Burnout and the risks for employers

Last year the World Health Organisation recognised “burnout” for the first time in its classification of diseases. It defines “burnout” as “mental or physical exhaustion caused by excessive or prolonged stress and a syndrome resulting from chronic workplace stress that has not been successfully managed”. It highlights the three characteristics:

  1. Feeling of energy depletion or exhaustion.
  2. An increased mental distance from one’s job or feelings of negativity or cynicism relating to one’s job.
  3. Reduced professional efficacy.

For many people who were reading that definition they would be saying yes or would be ticking off the criterion, due to the pandemic, with the stresses and strains of the last year or so only adding to the problem.

Stress is normally a short lived thing or tied to a specific goal so is not harmful. If the stress feels never ending and comes with feelings of emptiness, apathy and hopelessness, it may be indicative of burnout.

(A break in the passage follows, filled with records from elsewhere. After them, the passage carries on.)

-- ==== Sys2Proof/Machine/State.lean ====
section
/-! DEFINITION. Everything the spec gives the LT-320 to hold, as plain data, and its values after device reset. -/

namespace Sys2Proof.Machine

/-- Reasons the machine stops. There is none: no command of this block stops the part (Chapter 10: "Refusals do not
stop the part"). Safe. -/
inductive Fault
deriving DecidableEq, Repr

/-- Reasons a command has no meaning here. -/
inductive Refusal
  /-- Raised by `exec` for a command that has no meaning yet. Safe: nothing can be proved of it. -/
  | notModelled (mnemonic : String)
deriving DecidableEq, Repr

/-! ## Settings: the configuration items, by their fields (R185 to R188) -/

/-- BIT_RATE (R23, R186). -/
inductive BitRate
  | kbit125 | kbit250 | kbit500 | kbit1000
deriving DecidableEq, Repr

/-- ENCODER_MODE (R2, R3, R186). -/
inductive EncoderMode
  | quad4 | quad1 | pulseDir
deriving DecidableEq, Repr

/-- PRESCALE: 1, 2, 4 or 8 counts per position step (R5, R186). -/
inductive Prescale
  | by1 | by2 | by4 | by8
deriving DecidableEq, Repr

/-- The change of input level that is a sensor edge (R66). -/
inductive Edge
  | rising | falling
deriving DecidableEq, Repr

/-- The settings of one sensor (R66, R187). -/
structure SensorSettings where
  enabled : Bool
  edge : Edge
  lane : BitVec 2
  cls : BitVec 4
  gap : BitVec 16
deriving DecidableEq, Repr

/-- The two form slots of a channel (R144). -/
inductive Slot
  | a | b
deriving DecidableEq, Repr

/-- The verdict condition of a template (R100). -/
inductive Condition
  | any | pass | reject | notReject | undecided
deriving DecidableEq, Repr

/-- The late policy of a template (R98, R112). -/
inductive LatePolicy
  | drop | fireLate
deriving DecidableEq, Repr

/-- An action template (R98, R187). -/
structure Template where
  enabled : Bool
  origins : BitVec 32
  lanes : BitVec 4
  classes : BitVec 16
  offset : BitVec 16
  channel : Fin 4
  slot : Slot
  condition : Condition
  policy : LatePolicy
  tolerance : BitVec 8
  group : Option (BitVec 3)
  lead : BitVec 12
  length : BitVec 16
  report : Bool
deriving DecidableEq, Repr

/-- A channel's polarity (R141). -/
inductive Polarity
  | activeHigh | activeLow
deriving DecidableEq, Repr

/-- The role of a channel's auxiliary input (R141). -/
inductive AuxRole
  | none | hold | inhibit
deriving DecidableEq, Repr

/-- The settings of one channel. The chain channel and slot are kept as written while no chain is present
(R141, R188). -/
structure ChannelSettings where
  polarity : Polarity
  role : AuxRole
  input : Fin 4
  chained : Bool
  chainChannel : Fin 4
  chainSlot : Slot
deriving DecidableEq, Repr

/-- Items 1..95 and the channel settings items. The form items are the staged forms of the channels (R145). -/
structure Settings where
  stationNumber : Station5
  bitRate : BitRate
  encoderMode : EncoderMode
  prescale : Prescale
  skewTolerance : BitVec 8
  joinWait : BitVec 16
  markInterval : BitVec 14
  trackHorizon : BitVec 22
  claimHorizon : BitVec 22
  attnThreshold : BitVec 6
  sensors : Vector SensorSettings 4
  templates : Vector Template 16
  channels : Vector ChannelSettings 4
deriving DecidableEq, Repr

/-! ## Pins, position unit, link controller, station control, sensor inputs -/

/-- Input pins whose present level is looked at apart from its changes (R4, R142). -/
structure Pins where
  enc : EncLevels
  aux : Vector Bool 4
deriving DecidableEq, Repr

/-- The direction of the most recent count (R6). -/
inductive Direction
  | forward | reverse
deriving DecidableEq, Repr

/-- The suspect record: the station and its skew (R19). -/
structure Suspect where
  station : Station5
  skew : Pos
deriving DecidableEq, Repr

/-- The position unit (section 1.1). -/
structure PositionUnit where
  count : Pos
  sub : Nat
  dir : Direction
  ref : EncLevels
  capture : Pos
  matchReg : Option Pos
  suspect : Option Suspect
deriving DecidableEq, Repr

/-- A down counter on the 1 µs timebase: stopped, or running with the microseconds left (R42, R55). -/
inductive Timer
  | stopped
  | running (left : Nat)
deriving DecidableEq, Repr

/-- Which block a queued frame came from (R39). -/
inductive TxOrigin
  | sensor | agenda | host | link
deriving DecidableEq, Repr

/-- One entry of the transmit queue (R39). -/
structure TxEntry where
  payload : Payload
  attempts : Nat
  origin : TxOrigin
  inFlight : Bool
deriving DecidableEq, Repr

/-- What this station drives, or last drove, on TrackLink since the line was last idle (R29 to R33, R45; log 11). -/
inductive LinkDrive
  /-- It leaves the line released. -/
  | released
  /-- It sends its own frame. -/
  | frame
  /-- It asserts the line for six bit times. -/
  | breaks
  /-- It asserts both bit times of the reject slot. -/
  | reject
deriving DecidableEq, Repr

/-- The link controller (R47). `idle` says that the idle-gap count has reached 11 released bit times, `receiving` that
a frame this station does not send is being decoded (R25, R30; log 10). `ownTaken` is the model's own: an own frame has
been taken, and no time has passed since then, so that an expiry of the mark timer falls together with that take (R48;
log 24). -/
structure LinkController where
  txq : List TxEntry
  fails : Nat
  mark : Timer
  goodRun : Nat
  idle : Bool
  receiving : Bool
  drive : LinkDrive
  ownTaken : Bool
deriving DecidableEq, Repr

/-- The six station states (R49). -/
inductive StationState
  | halted | joining | settling | active | drifted | mute
deriving DecidableEq, Repr

/-- The two states a DRIFTED or MUTE station may return to (R49). -/
inductive ResumeState
  | settling | active
deriving DecidableEq, Repr

/-- Station control (section 3.1). -/
structure StationControl where
  state : StationState
  resume : Option ResumeState
  join : Timer
  settleStart : Option Pos
deriving DecidableEq, Repr

/-- One sensor input: the reference level, which is the level as last read, and the last sighting position
(R67, R70). -/
structure SensorInput where
  level : Bool
  last : Option Pos
deriving DecidableEq, Repr

/-- The sensor block: four inputs and the station's sighting sequence counter (section 4.1). -/
structure SensorBlock where
  inputs : Vector SensorInput 4
  seq : Seq8
deriving DecidableEq, Repr

/-! ## Track table, agenda, claims table -/

/-- The judgement on an item (R78). -/
inductive Verdict
  | undecided | pass | reject
deriving DecidableEq, Repr

/-- An item record (R78). -/
structure Item where
  tag : Tag
  sighting : Pos
  lane : BitVec 2
  cls : BitVec 4
  verdict : Verdict
  source : Option Station5
deriving DecidableEq, Repr

/-- The state of an entry's window; the claim sequence is present in WANTED and HELD (R101). -/
inductive ClaimState
  | none
  | wanted (seq : Seq8)
  | held (seq : Seq8)
  | lost
deriving DecidableEq, Repr

/-- An agenda entry (R101). -/
structure Entry where
  fire : Pos
  template : Fin 16
  item : Tag
  claim : ClaimState
deriving DecidableEq, Repr

/-- A claim record (R119). -/
structure Claim where
  tag : Tag
  group : BitVec 3
  start : Pos
  length : BitVec 16
deriving DecidableEq, Repr

/-! ## Output channels -/

/-- The kind of a form (R144). -/
inductive FormKind
  | single | burst | held
deriving DecidableEq, Repr

/-- A form (R144). -/
structure Form where
  delay : BitVec 16
  kind : FormKind
  high : BitVec 16
  low : BitVec 16
  burst : BitVec 8
  cap : BitVec 16
deriving DecidableEq, Repr

/-- A form slot: the live and the staged copy and the commit-pending flag (R144). -/
structure FormSlot where
  live : Form
  staged : Form
  pending : Bool
deriving DecidableEq, Repr

/-- The source of a fire request (R148). -/
inductive Source
  | agenda | chain | force
deriving DecidableEq, Repr

/-- The sequence states but IDLE, which is the absence of a run record (R147). -/
inductive Phase
  | delay | high | low | hold
deriving DecidableEq, Repr

/-- The part of a form that a running sequence works from (R147). -/
structure WorkingForm where
  kind : FormKind
  high : BitVec 16
  low : BitVec 16
  burst : BitVec 8
  cap : BitVec 16
deriving DecidableEq, Repr

/-- The run record of a sequence, with its sequence state (R147). -/
structure Run where
  phase : Phase
  slot : Slot
  source : Source
  item : Option Tag
  form : WorkingForm
  pulses : Nat
  left : Nat
deriving DecidableEq, Repr

/-- A channel: two form slots and, unless it is IDLE, a run record (R144, R147). -/
structure Channel where
  slotA : FormSlot
  slotB : FormSlot
  run : Option Run
deriving DecidableEq, Repr

/-! ## Events and the service port -/

/-- The 29 event kinds (R165). -/
inductive EventKind
  | stateChange | aligned | skew | skewSender | realigned | frameFault | bitClash | sendFailed | dupStation | txqFull
  | sightLost | badSight | staleSight | dupTag | trackFull | verdictUnknown | badVerdict | agendaFull | lateDrop
  | lateFire | skippedDrift | noWindow | windowLost | orphanYield | fired | collision | inhibited | cut | holdCap
deriving DecidableEq, Repr

/-- What a block puts into a record: the kind and the optional fields (R164, R165). -/
structure EventFields where
  kind : EventKind
  item : Option Tag := none
  template : Option (Fin 16) := none
  channel : Option (Fin 4) := none
  station : Option Station5 := none
  claim : Option Tag := none
  value : Option Int := none
  reason : Option (BitVec 4) := none
deriving DecidableEq, Repr

/-- An event record: its fields, the position at creation and the lost-after flag (R164). -/
structure EventRecord where
  fields : EventFields
  pos : Pos
  lostAfter : Bool
deriving DecidableEq, Repr

/-- The last access result (R177). -/
inductive Access
  | ok | refusedState | refusedRange | refusedFixed | refusedVoid
deriving DecidableEq, Repr

/-- The result codes of RESULT (R181). -/
inductive ResultCode
  | done | refusedState | refusedFull | refusedArg | notFound | empty | refusedOffset | refusedWindow | refusedChain
  | inhibited | collision
deriving DecidableEq, Repr

/-- The RESULT register by its fields (R180). -/
structure CommandResult where
  command : BitVec 8
  code : ResultCode
  detail : BitVec 16
deriving DecidableEq, Repr

/-- The collections that TABLE_SEL selects from (R182). -/
inductive Collection
  | track | agenda | claims | txq | events
deriving DecidableEq, Repr

/-- The TABLE_SEL register by its fields (R182). -/
structure TableSel where
  collection : Collection
  index : BitVec 8
deriving DecidableEq, Repr

/-- RECORD0 to RECORD3 (R182). -/
structure Record4 where
  r0 : Word
  r1 : Word
  r2 : Word
  r3 : Word
deriving DecidableEq, Repr

/-- The service port. `miso` is the data word the port drove in bytes 2 to 5 of its last transaction
(R175, R178; log 9). -/
structure ServicePort where
  access : Access
  command : BitVec 8
  args : Record4
  result : CommandResult
  sel : TableSel
  record : Record4
  miso : Word
deriving DecidableEq, Repr

/-! ## The station and the machine's state -/

/-- One LT-320: everything but the queue of waiting commands. `ties` is the model's own: it numbers the choices
between events that fall together inside one step (log 5). -/
structure Station where
  pins : Pins
  pos : PositionUnit
  link : LinkController
  ctl : StationControl
  sense : SensorBlock
  track : List Item
  agenda : List Entry
  claims : List Claim
  claimSeq : Seq8
  channels : Vector Channel 4
  events : List EventRecord
  port : ServicePort
  settings : Settings
  ties : Nat
deriving DecidableEq, Repr

/-- The machine's state: the station, and the commands that wait, first in, first out. -/
structure State extends Station where
  pending : List Instr
deriving DecidableEq, Repr

/-! ## Device reset -/

/-- SENSOR_n_MODE 0, SENSOR_n_GAP 64 (R187). -/
def SensorSettings.reset : SensorSettings :=
  { enabled := false, edge := .rising, lane := 0, cls := 0, gap := 64 }

/-- Templates disabled, masks that choose everything, condition ANY, policy DROP, no window, length 1 (R187). -/
def Template.reset : Template :=
  { enabled := false, origins := 0xFFFFFFFF#32, lanes := 0xF#4, classes := 0xFFFF#16, offset := 0, channel := 0,
    slot := .a, condition := .any, policy := .drop, tolerance := 0, group := none, lead := 0, length := 1,
    report := false }

/-- CHANNEL_c_SETTINGS 0 (R141, R188). -/
def ChannelSettings.reset : ChannelSettings :=
  { polarity := .activeHigh, role := .none, input := 0, chained := false, chainChannel := 0, chainSlot := .a }

/-- Every configuration item at its default (R185 to R188). -/
def Settings.reset : Settings :=
  { stationNumber := 0, bitRate := .kbit500, encoderMode := .quad4, prescale := .by1, skewTolerance := 8,
    joinWait := 500, markInterval := 200, trackHorizon := 131072, claimHorizon := 65536, attnThreshold := 1,
    sensors := Vector.replicate 4 SensorSettings.reset, templates := Vector.replicate 16 Template.reset,
    channels := Vector.replicate 4 ChannelSettings.reset }

/-- The default form (R144). -/
def Form.reset : Form := { delay := 0, kind := .single, high := 100, low := 100, burst := 1, cap := 0 }

/-- A slot with both copies at the default and the flag clear (R144). -/
def FormSlot.reset : FormSlot := { live := Form.reset, staged := Form.reset, pending := false }

/-- An IDLE channel with default forms (R159). -/
def Channel.reset : Channel := { slotA := FormSlot.reset, slotB := FormSlot.reset, run := none }

/-- Four zero words. -/
def Record4.zero : Record4 := { r0 := 0, r1 := 0, r2 := 0, r3 := 0 }

/-- The service port after device reset (R177, R178; `miso` is log 9's choice). -/
def ServicePort.reset : ServicePort :=
  { access := .ok, command := 0, args := Record4.zero, result := { command := 0, code := .done, detail := 0 },
    sel := { collection := .track, index := 0 }, record := Record4.zero, miso := 0 }

/-- The station after a device reset that ends with the given levels at its inputs (R64). `ties`, the model's own, is
handed on. -/
def Station.resetAt (levels : InputLevels) (ties : Nat) : Station :=
  { pins := { enc := levels.enc, aux := levels.aux }
    pos := { count := 0, sub := 0, dir := .forward, ref := levels.enc, capture := 0, matchReg := none,
             suspect := none }
    link := { txq := [], fails := 0, mark := .stopped, goodRun := 0, idle := false, receiving := false,
              drive := .released, ownTaken := false }
    ctl := { state := .halted, resume := none, join := .stopped, settleStart := none }
    sense := { inputs := levels.sensors.map (fun l => { level := l, last := none }), seq := 0 }
    track := []
    agenda := []
    claims := []
    claimSeq := 0
    channels := Vector.replicate 4 Channel.reset
    events := []
    port := ServicePort.reset
    settings := Settings.reset
    ties := ties }

/-- Every input low (log 6). -/
def InputLevels.allLow : InputLevels :=
  { enc := { a := false, b := false }, sensors := Vector.replicate 4 false, aux := Vector.replicate 4 false }

/-- The machine right after a device reset with every input low and no command waiting (R64; log 6). -/
def State.reset : State := { Station.resetAt InputLevels.allLow 0 with pending := [] }

end Sys2Proof.Machine
end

A recent case involving a firm of solicitors that has been litigated through the Courts highlights the risk of employers not taking this issue seriously. In this particular case, the employee concerned was a high flyer – for a period of around 5 years he had been one of the most high billing or income generating fee earners at the law practice, being in a leadership position, in charge of one of the firm’s offices. Criticisms levelled at the employer included, failing to reduce his working hours or ensuring that he was taking his annual leave. He had been dedicating 15 hours a day to work and the employer faced criticism for not having picked up on that and done something about it.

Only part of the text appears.